L’artiste portugais de renommée mondial Artur Bordallo signe une oeuvre majeur du Sentier culturel, sur la façade de Place du Centre.

La beauté d’un tas de poubelles

CHRONIQUE / Vous avez vu cet artiste portugais à l’œuvre au centre-ville de Gatineau ?

Il s’appelle Artur Bordalo et il est reconnu mondialement pour transformer le contenu des poubelles en magnifiques œuvres d’art.

Maître du street art, il sculpte des animaux à même les détritus qui contribuent à anéantir la faune mondiale. Le message écolo est assez clair !

Ses œuvres sont belles, saisissantes… mais aussi troublantes. Des animaux au regard fait de plastique et de vieux pneus, qui évoquent une révélation de l’Apocalypse.

Pour vous faire une idée de son travail, tapez Bordalo dans Google.

Vous tomberez sur les ratons, lapins, lions, chimpanzés, chiens et chats qu’il a sculptés un peu partout. De Paris à Turin, en passant par Bakou ou Lisbonne, sa ville natale.

Le jeune artiste a beau être en demande partout, les responsables du sentier culturel à la Ville de Gatineau ont réussi à l’attirer ici. Viendrais-tu nous faire une petite sculpture à Gatineau, mon Artur ? Comme il avait un trou en juin, entre un contrat à Lisbonne et un autre à Hambourg, il a dit : pourquoi pas ?

Artur est arrivé lundi à Gatineau. Ignorant ce qu’il allait sculpter sur le grand mur de ciment que Place du Centre lui prête pour réaliser son œuvre.

« Je pensais faire une chèvre de montagne, m’a dit Artur. Mais entre l’aéroport et l’hôtel, j’ai vu ces panneaux routiers. Et j’ai décidé de faire… un chevreuil. Quand je peux, j’aime bien faire un animal de la faune locale. »

Le jeune homme de 31 ans, bronzé, moustachu et aux cheveux en bataille, n’a pas perdu de temps. Dès son arrivée, il s’est mis au travail, torse nu, avec sa scie, sa perceuse et ses bonbonnes de peinture. Sa façon de travailler a impressionné la responsable du sentier culturel, Annie-Pier Caron Daviault.

« Quand il s’est décidé pour un chevreuil, il a regardé une photo sur Internet pendant 30 secondes. Puis, il est allé dans le garage avec son assistant. Ils se sont mis à couper, peinturer et assembler des panneaux de plastique. Son assistant est monté dans une nacelle pour les fixer au mur. Artur lui dit où les placer, un peu à gauche, un peu à droite. Et le chevreuil a pris forme, comme par magie. C’est impressionnant de les voir aller. »

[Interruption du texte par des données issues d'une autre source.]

/-- Value of a field of the security block (13 R512; 01 R49). -/
def State.view8 (s : State) (f : Fid) (i j : Nat) : Option Nat :=
  match f with
  | .SEC_STATUS_SCRUBBING => some (maskOf ((List.range 8).filter (fun p => (s.plot p).teardown.isSome)))
  | .SEC_STATUS_PLOTS => some (maskOf ((List.range 8).filter (fun p => (s.plot p).active)))
  | .SEC_STATUS_COMMON_KEY => some (b2n (s.sec.commonInst != 0))
  | .SEC_STATUS_ID_READY => some (b2n s.sec.idReady)
  | .SEC_ID_PUBKEY_KEY => some (leAt s.sec.idPub (8 * i) 8)
  | .SEC_FUSE_RETIRE => some s.fuses.retireMask
  | .SEC_FUSE_FW_MIN_SVN => some s.fuses.minSvn
  | .SEC_FUSE_FWKEY_REVOKED => some s.fuses.fwkRevoked
  | .SEC_FUSE_OWNER_REVOKED => some s.fuses.ownerRevoked
  | .SEC_FUSE_OWNER_BLOWN => some s.fuses.ownerBlown
  | .SEC_DEBUG_TOUCH => some (maskOf ((List.range 8).filter (fun p => (s.plot p).touch)))
  | .SEC_DEBUG_HALT_ACTIVE => some (b2n s.haltActive)
  | .SEC_DEBUG_DEBUG_USED => some (b2n s.sec.debugUsed)
  | .SEC_DEBUG_JTAG_SEEN => some (b2n s.sec.jtagSeen)
  | .SEC_DEBUG_COUNT_COUNT => some s.sec.debugCount
  | .SEC_RETIRE_ENTRY => some (NTbl.at 0 s.fuses.retire (4 * i + j))
  | .SEC_PLOT_INFO_GENERATION => some (s.plot i).generation
  | .SEC_PLOT_INFO_LLC_WAYS => some (s.plot i).ways
  | .SEC_PLOT_INFO_SITES => some (s.plot i).sites
  | .SEC_PLOT_INFO_ENGINES => some (s.plot i).engines
  | .SEC_PLOT_STATE_DEBUG_TOUCH => some (b2n (s.plot i).touch)
  | .SEC_PLOT_STATE_STATE => some (s.plot i).code
  | .SEC_GRAN_COMMON_COMMON => some (maskOf ((List.range 64).filter (fun b => s.sec.common.contains (64 * i + b))))
  | .SEC_TWIN_VALID => some (b2n (s.twinOf i).isSome)
  | .SEC_TWIN_TWIN_GRAN => some ((s.twinOf i).getD 0)
  | .SEC_PLOT_MAP_VALID => some (bits (s.mapWord i j) 63 63)
  | .SEC_PLOT_MAP_COMMON => some (bits (s.mapWord i j) 62 62)
  | .SEC_PLOT_MAP_TWIN => some (bits (s.mapWord i j) 61 61)
  | .SEC_PLOT_MAP_WRITE => some (bits (s.mapWord i j) 60 60)
  | .SEC_PLOT_MAP_TWIN_GRAN => some (bits (s.mapWord i j) 24 16)
  | .SEC_PLOT_MAP_GRAN => some (bits (s.mapWord i j) 8 0)
  | _ => none

/-- Value of a field of the power, telemetry and control complex blocks (15 R567; 16 R572, R577; 14 R544). -/
def State.view9 (s : State) (f : Fid) (i j : Nat) : Option Nat :=
  match f with
  | .PWR_STATUS_SITE_W => some (min 65535 ((List.range 8).map (fun n => s.f .PWR_SITE_STATUS_AVG_W n)).sum)
  | .PWR_STATUS_LIMITING => some (b2n ((List.range 8).any (fun z =>
      decide (s.f .PWR_ZONE_STATUS_CAP_THERM z < s.f .PWR_ZONE_STATUS_CAP_POWER z))))
  | .PWR_STATUS_COLL => some (b2n s.collective)
  | .PWR_VID_VID => some (NTbl.at 0 s.fuses.vid j)
  | .PWR_ZONE_STATUS_HUB_TEMP_Q2 => some (if s.zoneKnown i then s.f .PWR_ZONE_STATUS_HUB_TEMP_Q2 i else 0)
  | .PWR_ZONE_STATUS_STK_TEMP_Q2 => some (if s.zoneKnown i then s.f .MEM_TEMP_TEMP_Q2 i else 0)
  | .PWR_ZONE_STATUS_HALF_ISSUE => some (b2n (s.msite i).halfIssue)
  | .PWR_ZONE_STATUS_GRACE => some (b2n (s.zone i).grace.isSome)
  | .PWR_RAIL_STATUS_STATE => some (s.railState i)
  | .TEL_ERR_SUMMARY_RANGE => some s.errSummary
  | .TEL_DOM_CYC_COUNT => some (s.dom i).cycles
  | .CC_STATUS_FW_STATE => some s.boot.fwState
  | .CC_STATUS_CORES_RUN => some s.boot.cores
  | .CC_STATUS_READY => some (b2n s.boot.ready)
  | .CC_FW_RUN_DIGEST_DIGEST => some (leAt s.boot.runDigest (8 * i) 8)
  | .CC_FW_STAGED_DIGEST_DIGEST => some (leAt s.boot.stagedDigest (8 * i) 8)
  | .CC_FW_SVN_STAGED_SVN => some s.boot.stagedSvn
  | .CC_FW_SVN_RUN_SVN => some s.boot.runSvn
  | .CC_FW_LOADED_BYTES => some s.boot.loaded
  | _ => none

/-- Value of a field as a read shows it: computed where the module measures it, else as stored. -/
def State.view (s : State) (f : Fid) (i j : Nat) : Nat :=
  ((((((s.view0 f i j).or (s.view2 f i j)).or (s.view3 f i j)).or (s.view6 f i j)).or (s.view8 f i j)).or
    (s.view9 f i j)).getD (s.f f i j)

/-- A register's word: write-only fields and bits not named read as zero (00 R11, R14). -/
def State.regWord (s : State) (r : Reg) (i j : Nat) : Nat :=
  let row := regRow r
  (row.fields.flatMap (fun f =>
    if f.acc = .wo then [] else
    (List.range f.rep).map (fun e =>
      let k := f.key row i j e
      s.view k.f k.i k.j % 2 ^ f.width * 2 ^ f.at e))).sum

/-- Clears the read-clear fields of a register (00 R11, R12); a largest reading is then sought anew (05 R223; 15 R567). -/
def State.clearRc (s0 : State) (r : Reg) (i j : Nat) : State :=
  let row := regRow r
  let s := if r = .MEM_TEMP_MAX then s0.setMsite i { s0.msite i with maxSeen := false }
    else if r = .PWR_ZONE_MAX then
      { s0 with pwr := { s0.pwr with zones := NTbl.put {} s0.pwr.zones i { NTbl.at {} s0.pwr.zones i with hubSeen := false, stkSeen := false } } }
    else s0
  row.fields.foldl (fun s f => if f.acc = .rc then
      (List.range f.rep).foldl (fun s e =>
        let k := f.key row i j e
        s.setF k.f k.i k.j (fkReset k)) s
    else s) s

/-! ### Who may reach a register -/

/-- Whether an access is debug's (13 R505). -/
def isDebug : Master → Bool
  | .session _ => false
  | .onModule id => id == 0x70

/-- The plot a master works for. -/
def State.masterPlot (s : State) (m : Master) : Option Nat :=
  match m with
  | .session n => (s.sess n).plot
  | .onModule id => s.plotOfMaster id

/-- Whether a master is a CC core. -/
def isCcMaster : Master → Bool
  | .session _ => false
  | .onModule id => isCcCore id

/-- The plot named in SHEAF_CTX_OWNER. -/
def State.shOwner (s : State) (x : Nat) : Option Nat :=
  if s.f .SHEAF_CTX_OWNER_PLOT_VALID x = 1 then some (s.f .SHEAF_CTX_OWNER_PLOT x) else none

/-- The plot that owns what a register belongs to, by its reach and first instance number. -/
def State.regOwner (s : State) (r : Reach) (i : Nat) : Option Nat :=
  match r with
  | .engine => s.plotOfEngine i
  | .engineRead => s.plotOfEngine i
  | .siteRead => s.plotOfSite i
  | .queuePair => s.plotOfQp i
  | .window => s.plotOfWindow i
  | .stream => s.plotOfStream i
  | .sheafCtx => s.shOwner i
  | _ => none

/-- The plot that owns the engine or chiplet site of a port (07 R294). -/
def State.plotOfPort (s : State) (p : Nat) : Option Nat :=
  if p < 8 then s.plotOfEngine p else if 16 ≤ p ∧ p < 24 then s.plotOfSite (p - 16) else none

/-- The plot that owns tally or overflow word `i` (04 R167). -/
def State.tallyOwner (s : State) (r : Reg) (i : Nat) : Option Nat :=
  s.plotOfTally (if r = .TALLY_OVF then 64 * i else i)

/-- Whether a plot's master or session may reach a register (00 R629 order 3; 01 R51; 12 R456). DESIGN CHOICE
(log 116): a plot created later under the number that owned an engine at its fault counts as that owner (04 R182). -/
def State.plotReaches (s : State) (p : Nat) (m : Master) (r : Reg) (i j : Nat) (write : Bool) : Bool :=
  match (regRow r).reach with
  | .anyRead => !write
  | .engine => s.plotOfEngine i == some p
  | .engineRead => s.plotOfEngine i == some p && !write
  | .faultQ => (s.eng i).faultOwner == some p && !write
  | .redFlags => j == p + 1
  | .portRead => s.plotOfPort i == some p && !write
  | .siteRead => decide (i < 8) && s.plotOfSite i == some p && !write
  | .queuePair => s.plotOfQp i == some p
  | .window => s.plotOfWindow i == some p
  | .stream => s.plotOfStream i == some p
  | .tally => s.tallyOwner r i == some p
  | .sheafCtx => s.shOwner i == some p
  | .mailbox => s.mbSends i m || s.mbReceives i m
  | .plotSelfRead => i == p && !write
  | .claimant => false
  | .ccOnly => false
  | .debugOnly => false
  | .operatorOnly => false

/-- The registers through which CC, as holder of claim 0, writes the telemetry carve-out (16 R601). -/
def carveReg (r : Reg) : Bool :=
  r == .TEL_CO_CTL || r == .TEL_CO_REGION || r == .TEL_EXPORT || r == .TEL_EXPORT_SRC

/-- Whether a CC core reaches a register that is operator-only: those of its own block, the cause of the reset, and the
carve-out's (14 R542, R544; 16 R601). -/
def State.ccReaches (s : State) (m : Master) (r : Reg) (write : Bool) : Bool :=
  isCcMaster m && (decide ((regRow r).base / 2 ^ 24 = 11) || (r == .GLB_RESET_CAUSE && !write)
    || (write && carveReg r && s.holds? 0 m))

/-- Whether a master stands on the operator's side: a session of the operator, and SB, whose writes locks do not hold (12
R466; log 104). -/
def operatorSide : Master → Bool
  | .session _ => true
  | .onModule id => decide (id = 0x61)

Artur travaille au milieu d’un indescriptible bordel de morceaux de plastique étalés un peu partout sur le trottoir, et même dans la rue, devant le Palais des congrès.

De vieux bacs bleus de recyclage, des jouets d’enfant en plastique, des bidons d’essence, des pare-chocs, des cônes orange, de vieux réservoirs d’eau chaude, des boyaux d’arrosage, des tuyaux de toutes sortes…

Avant de venir, il avait demandé à ses hôtes d’aller fouiller dans les poubelles pour lui. « Il nous avait fait une liste de matériel obligatoire et facultatif », raconte en riant Annie-Pier Caron Daviault. Elle a déniché ici et là les matériaux demandés par l’artiste : à l’écocentre, dans une cour de ferraille, sur Kijiji…

Dis-moi, Artur, toi qui as fait le tour du monde, où se trouvent les plus beaux déchets? Il a ri. « Tu sais, les déchets, ce sont les mêmes un peu partout. »

Vraiment ?, me suis étonné. À Bakou, en Azerbaïdjan, ils ont les mêmes détritus qu’ici ?

« Non, a-t-il concédé. Là-bas, c’était un peu weird… »

Pour être franc, il n’avait pas trop le temps de parler, Artur. Il avait encore beaucoup à faire d’ici vendredi pour terminer le chevreuil qui prend lentement forme sur le mur de Place du Centre.

Un chevreuil coloré de bleu « bac de recyclage », de rouge « bidon à essence », de blanc « tank à eau chaude » et de noir « parechoc d’auto ».

Vous savez quoi ? C’est beau.

Il n’y a que des artistes comme Artur Bordalo pour extraire autant de beauté d’un tas de poubelles.